The 1-year results of the Harmony transcatheter pulmonary valve to treat severe pulmonary regurgitation have shown a high rate of eliminating or reducing the degree of symptoms as well as freedom from endocarditis, sustained ventricular tachycardia, and the need for further interventions.
“Simply put, the good news is no endocarditis,” said Daniel S. Levi, MD, in presenting results from three different studies with 108 patients who received three different iterations of the device at the Society for Cardiovascular Angiography & Interventions annual scientific sessions.
“Endocarditis has been an issue for us in the pulmonary position; we have yet to have an endocarditis in these patients in 1 year,” he stressed.
The studies evaluated three different versions of the Harmony valve: TPV22 (42 patients), the first version with a 22-mm diameter; the Clinical TPV25 (17 patients), the first iteration of a 25 mm–wide device that has since been discontinued; and the modified TPV25 (45 patients), the second version of the 25-mm valve. The three studies are the early feasibility study of the TPV22, the continued-access study of the TPV22 and the mTPV25, and the pivotal study that included all three versions.
At baseline, 89% of patients had severe and 11% had moderate pulmonary regurgitation (PR). At 1 year, 92% had none or trace PR, 3% had mild PR, and 4% moderate disease.
Dr. Levi said the device “speaks for itself” in the results he presented. They include no deaths, no heart attacks, and no pulmonary thromboembolism. Other key outcomes include:
- One major stent fracture in one of the early feasibility study patients at 1-month follow-up.
- Four explants, with two in the discontinued cTPV25 and two with the TPV22 in the early-feasibility study.
- Four reinterventions, two with the discontinued cTPV25 and two valve-in-valve procedures with the mTPV25 in the continued-access study, one with stent placement in the right ventricular outflow tract.
Dr. Levi and coinvestigators also performed a breakdown of 1-year outcomes – freedom from PR, stenosis, and interventions – by device: 95.1% for TPV22; 89.7% for mTPV25; and 73.3% for the discontinued cTPV25.
Although the valve is indicated for adolescents and adults, most of the patients in the three studies were adults, with an average weight of 165 pounds (75 kg) who have had PR for decades, said Dr. Levi, an interventional pediatric cardiologist at the University of California, Los Angeles. “With a device like this we are hopefully shifting to treating that a little bit earlier, but fortunately we don’t usually need to treat it before puberty.” The 25-mm TPV gives “a really nice landing zone” for future valve placement. “The goal is to keep patients out of the operating room for at least a few decades if not their whole lives,” he said.
Dr. Levi said the Harmony investigators will follow outcomes with the 22- and modified 25-mm Harmony valves, both of which remain commercially available, out to 10 years.
The study represents the first collective cohort evaluating the Harmony device across the early feasibility, continued access and pivotal studies, said Brian Morray, MD. “It’s important that people understand that evolution and how that impacts the way we look at outcomes, because when you aggregate the data, particularly for the TPV25, some of the procedural outcomes and the adverse events are no longer really reflective in the current time frame.”

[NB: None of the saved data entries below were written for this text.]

theorem startCoreReset_keeps (n cause kind : Nat) (own : Bool)
    {base s : State} (hk : Keeps base s) : Keeps base (startCoreReset s n cause kind own) := by
  unfold startCoreReset
  repeat' first
    | refine keeps_ite (fun _ => ?_) (fun _ => ?_) | intro _ | with_reducible apply resetCore_memWf
    | (with_reducible refine keeps_mk ?_ rfl rfl rfl rfl rfl rfl rfl rfl); first | with_reducible assumption | with_reducible apply stopTask_keeps | with_reducible apply dropHeld_keeps | with_reducible apply State.setWalk_keeps | with_reducible apply State.updPcore_keeps | with_reducible apply noteReset_keeps | with_reducible apply keeps_updCore | with_reducible apply keeps_setCore | with_reducible apply keeps_updChan | with_reducible apply keeps_setChan | with_reducible apply keeps_setIntTgt | with_reducible apply keeps_forAll | with_reducible apply Cells.wf_clear | with_reducible apply Cells.wf_writeN | with_reducible apply Chan.store_wf | with_reducible apply writeSector_wf | with_reducible apply setArray_memWf | with_reducible apply settleCrw_memWf | with_reducible apply addRows_memWf | with_reducible apply completeOp_memWf | with_reducible apply beginPass_memWf | with_reducible apply clearedCore_memWf | with_reducible apply resetCore_memWf | with_reducible apply endFirst_memWf | with_reducible apply endSecond_memWf | with_reducible apply stopOp_memWf

theorem unstall_keeps (c : Nat) {base s : State} (hk : Keeps base s) : Keeps base (unstall s c) := State.updCq_keeps _ _ hk

theorem writeCqCons_keeps (c v : Nat) {base s : State} (hk : Keeps base s) : Keeps base (writeCqCons s c v) := by
  unfold writeCqCons
  repeat' first
    | with_reducible assumption | with_reducible apply unstall_keeps | with_reducible apply State.updCq_keeps
    | with_reducible apply raise_keeps | refine keeps_ite (fun _ => ?_) (fun _ => ?_)

theorem writeCqCtl_keeps (c v m : Nat)
    {base s : State} (hk : Keeps base s) : Keeps base (writeCqCtl s c v m) := State.updCq_keeps _ _ hk

theorem sendFetch_keeps (q : Nat) {base s0 : State} (hk : Keeps base s0) : Keeps base (sendFetch s0 q) := by
  unfold sendFetch
  repeat' first
    | with_reducible apply stallCq_keeps | dsimp only | split | with_reducible exact keeps_same hk rfl rfl rfl rfl rfl rfl rfl rfl

theorem ringDoorbell_keeps (q p : Nat) {base s : State} (hk : Keeps base s) : Keeps base (ringDoorbell s q p) := by
  unfold ringDoorbell
  repeat' first
    | with_reducible assumption | with_reducible apply raise_keeps | with_reducible apply State.setSq_keeps
    | with_reducible apply postEvent_keeps | dsimp only | split

theorem writeDoorbell_keeps (q off size p : Nat)
    {base s : State} (hk : Keeps base s) : Keeps base (writeDoorbell s q off size p) := by
  unfold writeDoorbell
  repeat' first | with_reducible assumption | with_reducible apply State.updSq_keeps | with_reducible apply ringDoorbell_keeps | split

theorem writeEvCons_keeps (f v : Nat) {base s : State} (hk : Keeps base s) : Keeps base (writeEvCons s f v) := by
  unfold writeEvCons
  repeat' first | with_reducible assumption | with_reducible apply flushEv_keeps | with_reducible apply State.setEv_keeps

theorem writeEvCtl_keeps (f v m : Nat) {base s : State} (hk : Keeps base s) : Keeps base (writeEvCtl s f v m) := by
  unfold writeEvCtl
  repeat' first | with_reducible apply flushEv_keeps | split | with_reducible exact keeps_same hk rfl rfl rfl rfl rfl rfl rfl rfl

theorem resolveFault_keeps (q : Nat) (d : Desc) (action : Nat) {base s : State} (hk : Keeps base s) : Keeps base
    (resolveFault s q d action) := by
  unfold resolveFault
  repeat' first
    | with_reducible assumption | with_reducible apply endDesc_keeps | with_reducible apply endEntries_keeps
    | with_reducible apply dropRanges_keeps | with_reducible apply jobPumpAll_keeps | with_reducible apply retryWaiter_keeps
    | with_reducible apply errorWaiter_keeps | with_reducible apply keeps_forAll | intro _ | split
    | with_reducible exact keeps_same hk rfl rfl rfl rfl rfl rfl rfl rfl

theorem pollFence_keeps (q : Nat) (x : Xmit) {base s : State} (hk : Keeps base s) : Keeps base (pollFence s q x) := by
  unfold pollFence
  repeat' first
    | with_reducible assumption | with_reducible apply settle_keeps | with_reducible apply startWait_keeps | apply homeRead_keeps
    | with_reducible apply noteOwn_keeps | dsimp only | split

theorem flushFaults_keeps (l : Nat) {base s : State} (hk : Keeps base s) : Keeps base (flushFaults s l) := by
  unfold flushFaults
  repeat' first | with_reducible assumption | with_reducible apply jobPumpAll_keeps | with_reducible apply flushFq_keeps

theorem writeFqCons_keeps (l v : Nat) {base s : State} (hk : Keeps base s) : Keeps base (writeFqCons s l v) := by
  unfold writeFqCons
  repeat' first | with_reducible assumption | with_reducible apply flushFaults_keeps | with_reducible apply State.updFq_keeps

theorem writeFqCtl_keeps (l v m : Nat) {base s : State} (hk : Keeps base s) : Keeps base (writeFqCtl s l v m) := by
  unfold writeFqCtl
  repeat' first | with_reducible assumption | with_reducible apply flushFaults_keeps | with_reducible apply State.updFq_keeps

theorem inventoryGo_keeps (l : Nat) {base s : State} (hk : Keeps base s) : Keeps base (inventoryGo s l) := by
  unfold inventoryGo
  repeat' first | with_reducible assumption | with_reducible apply State.updSlot_keeps | split

theorem orphanEvent_keeps (e : Lease) (port op : Nat) {base s : State} (hk : Keeps base s) : Keeps base (orphanEvent s e port op) :=
  postEvent_keeps _ hk

theorem leaseTimeout_keeps {base s : State} (hk : Keeps base s) : Keeps base (leaseTimeout s) := by
  unfold leaseTimeout
  repeat' first
    | with_reducible assumption | with_reducible apply leaseSend_keeps | with_reducible apply untrack_keeps
    | with_reducible apply leaseResult_keeps | with_reducible apply orphanEvent_keeps | with_reducible apply putLease_keeps | split

theorem readHalfStatus_keeps (h : Nat) {base s : State} (hk : Keeps base s) : Keeps base (readHalfStatus s h).1 := by
  unfold readHalfStatus
  repeat' first | with_reducible assumption | with_reducible apply State.updHalf_keeps

theorem readParkedCnt_keeps {base s : State} (hk : Keeps base s) : Keeps base (readParkedCnt s).1 :=
  keeps_same hk rfl rfl rfl rfl rfl rfl rfl rfl

theorem fenceProgress_keeps {base s : State} (hk : Keeps base s) : Keeps base (fenceProgress s) := by
  unfold fenceProgress
  repeat' first
    | with_reducible apply createWith_keeps | with_reducible apply destroyWith_keeps
    | with_reducible exact keeps_same hk rfl rfl rfl rfl rfl rfl rfl rfl | split

theorem takeOver_keeps (l : Nat) (t : Teardown) {base s : State} (hk : Keeps base s) : Keeps base (takeOver s l t) := by
  unfold takeOver
  repeat' first
    | with_reducible assumption | with_reducible apply updTeardown_keeps | with_reducible apply advanceTeardown_keeps
    | with_reducible apply stepDone_keeps | dsimp only | split

theorem locketTeardown_keeps (q idx l : Nat) {base s0 : State} (hk : Keeps base s0) : Keeps base (locketTeardown s0 q idx l) := by
  unfold locketTeardown
  repeat' first
    | with_reducible assumption | with_reducible apply State.takeFree_keeps | with_reducible apply endDesc_keeps
    | with_reducible apply takeOver_keeps
    | with_reducible apply sendTeardown_keeps | with_reducible apply beginTeardown_keeps | with_reducible apply keeps_forAll | intro _
    | dsimp only | split

theorem setRateEff_keeps (h rate cause : Nat) {base s : State} (hk : Keeps base s) : Keeps base (setRateEff s h rate cause) := by
  unfold setRateEff
  repeat' first
    | with_reducible apply raise_keeps | with_reducible apply postEvent_keeps | with_reducible apply postCopy_keeps
    | refine keeps_ite (fun _ => ?_) (fun _ => ?_) | intro _ | split
    | (with_reducible refine keeps_mk ?_ rfl rfl rfl rfl rfl rfl rfl rfl; first
        | with_reducible assumption | with_reducible apply State.updHalf_keeps | with_reducible apply raise_keeps
        | with_reducible apply keeps_forAll)

theorem writeRate_keeps (h rate : Nat) {base s : State} (hk : Keeps base s) : Keeps base (writeRate s h rate) := by
  unfold writeRate
  repeat' first | with_reducible assumption | with_reducible apply wantRate_keeps | with_reducible apply State.updHalf_keeps | split

theorem moderate_keeps (kind i : Nat) {base s : State} (hk : Keeps base s) : Keeps base (moderate s kind i) := by
  unfold moderate
  repeat' first
    | with_reducible assumption | with_reducible apply sendMsi_keeps | with_reducible apply State.setCq_keeps
    | with_reducible apply State.setEv_keeps | with_reducible apply State.setFq_keeps | dsimp only | split

theorem unmask_keeps (f v : Nat) {base s : State} (hk : Keeps base s) : Keeps base (unmask s f v) := by
  unfold unmask
  repeat' first
    | with_reducible apply sendMsi_keeps | dsimp only | split | with_reducible exact keeps_same hk rfl rfl rfl rfl rfl rfl rfl rfl

theorem powerDownCore_keeps (n : Nat) {base s : State} (hk : Keeps base s) : Keeps base (powerDownCore s n) := by
  unfold powerDownCore
  repeat' first
    | with_reducible assumption | with_reducible apply State.setDie_keeps | with_reducible apply State.updPcore_keeps
    | with_reducible apply dropHeld_keeps | with_reducible apply keeps_updCore | intro _ | with_reducible apply resetCore_memWf

theorem setHalfState_keeps (h st : Nat) {base s : State} (hk : Keeps base s) : Keeps base (setHalfState s h st) := by
  unfold setHalfState
  repeat' first | with_reducible assumption | with_reducible apply raise_keeps | with_reducible apply State.updHalf_keeps

theorem requestPark_keeps (h : Nat) {base s : State} (hk : Keeps base s) : Keeps base (requestPark s h) := by
  unfold requestPark
  repeat' first
    | with_reducible assumption | with_reducible apply State.setHalf_keeps | with_reducible apply acceptReqs_keeps
    | with_reducible apply setHalfState_keeps | dsimp only | split

theorem requestUnpark_keeps (h : Nat) {base s : State} (hk : Keeps base s) : Keeps base (requestUnpark s h) := by
  unfold requestUnpark
  repeat' first
    | with_reducible assumption | with_reducible apply State.setHalf_keeps | with_reducible apply setHalfState_keeps | dsimp only
    | split

theorem takeHeldPark_keeps (h : Nat) {base s : State} (hk : Keeps base s) : Keeps base (takeHeldPark s h) := by
  unfold takeHeldPark
  repeat' first
    | with_reducible assumption | with_reducible apply State.setHalf_keeps | with_reducible apply requestPark_keeps
    | with_reducible apply requestUnpark_keeps | dsimp only | split

theorem writeFnMsix_keeps (f v m : Nat) {base s : State} (hk : Keeps base s) : Keeps base (writeFnMsix s f v m) := by
  unfold writeFnMsix
  repeat' first | dsimp only | split | with_reducible exact keeps_same hk rfl rfl rfl rfl rfl rfl rfl rfl

theorem maskVector_keeps (f v : Nat) {base s : State} (hk : Keeps base s) : Keeps base (maskVector s f v) :=
  keeps_same hk rfl rfl rfl rfl rfl rfl rfl rfl

theorem writeSqBase_keeps (q v m : Nat) {base s : State} (hk : Keeps base s) : Keeps base (writeSqBase s q v m) :=
  State.updSq_keeps _ _ hk

theorem writeSqCtl_keeps (q v m : Nat) {base s : State} (hk : Keeps base s) : Keeps base (writeSqCtl s q v m) := by
  unfold writeSqCtl
  repeat' first
    | with_reducible assumption | with_reducible apply stopQueue_keeps | with_reducible apply State.setSq_keeps | dsimp only | split

theorem writeSqCfg_keeps (q v m : Nat) {base s : State} (hk : Keeps base s) : Keeps base (writeSqCfg s q v m) := by
  unfold writeSqCfg
  repeat' first | with_reducible assumption | with_reducible apply State.setSq_keeps | dsimp only | split

theorem writeSqStatus_keeps (q v m : Nat) {base s : State} (hk : Keeps base s) : Keeps base (writeSqStatus s q v m) := by
  unfold writeSqStatus
  repeat' first | with_reducible assumption | with_reducible apply State.updSq_keeps

theorem writeSqCwb_keeps (q v m : Nat)
    {base s : State} (hk : Keeps base s) : Keeps base (writeSqCwb s q v m) := State.updSq_keeps _ _ hk

theorem writeCqBase_keeps (c v m : Nat) {base s : State} (hk : Keeps base s) : Keeps base (writeCqBase s c v m) :=
  State.updCq_keeps _ _ hk

theorem writeCqCfg_keeps (c v m : Nat) {base s : State} (hk : Keeps base s) : Keeps base (writeCqCfg s c v m) := by
  unfold writeCqCfg
  repeat' first | with_reducible assumption | with_reducible apply State.setCq_keeps | dsimp only | split

theorem writeCqStatus_keeps (c v m : Nat) {base s : State} (hk : Keeps base s) : Keeps base (writeCqStatus s c v m) :=
  State.updCq_keeps _ _ hk

theorem writeEvBase_keeps (f v m : Nat) {base s : State} (hk : Keeps base s) : Keeps base (writeEvBase s f v m) :=
  State.setEv_keeps _ _ hk

theorem writeEvStatus_keeps (f v m : Nat) {base s : State} (hk : Keeps base s) : Keeps base (writeEvStatus s f v m) :=
  State.setEv_keeps _ _ hk

theorem writeFqBase_keeps (l v m : Nat) {base s : State} (hk : Keeps base s) : Keeps base (writeFqBase s l v m) :=
  State.updFq_keeps _ _ hk

theorem writeFqStatus_keeps (l v m : Nat) {base s : State} (hk : Keeps base s) : Keeps base (writeFqStatus s l v m) := by
  unfold writeFqStatus
  repeat' first | with_reducible assumption | with_reducible apply State.updFq_keeps

theorem roleCompute_keeps (q idx : Nat) {base s : State} (hk : Keeps base s) : Keeps base (roleCompute s q idx) := by
  unfold roleCompute
  repeat' first
    | with_reducible apply endDesc_keeps | with_reducible apply leaveProgress_keeps | with_reducible apply roleDone_keeps
    | with_reducible exact keeps_same hk rfl rfl rfl rfl rfl rfl rfl rfl | refine keeps_ite (fun _ => ?_) (fun _ => ?_)

theorem rolePool_keeps (q idx : Nat) {base s : State} (hk : Keeps base s) : Keeps base (rolePool s q idx) := by
  unfold rolePool
  repeat' first
    | with_reducible assumption | with_reducible apply endDesc_keeps | with_reducible apply startScrub_keeps
    | with_reducible apply State.updDesc_keeps | with_reducible apply roleDone_keeps | with_reducible apply keeps_updCore
    | with_reducible apply keeps_forAll | with_reducible exact keeps_same hk rfl rfl rfl rfl rfl rfl rfl rfl
    | refine keeps_ite (fun _ => ?_) (fun _ => ?_) | intro _ | split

These Harmony results “represent another big step in the evolution of interventional cardiology and will be up there with development of the Melody valve and the utility and the use of the Sapien valve in the pulmonary position,” said Dr. Morray, an associate professor of pediatrics at the University of Washington, Seattle, and an interventional cardiologist at Seattle Children’s Hospital.
Dr. Levi disclosed he is a consultant to Medtronic and Edwards Lifesciences. Dr. Morray disclosed he is a clinical proctor for Abbott and a consultant to Medtronic, but not for the Harmony device.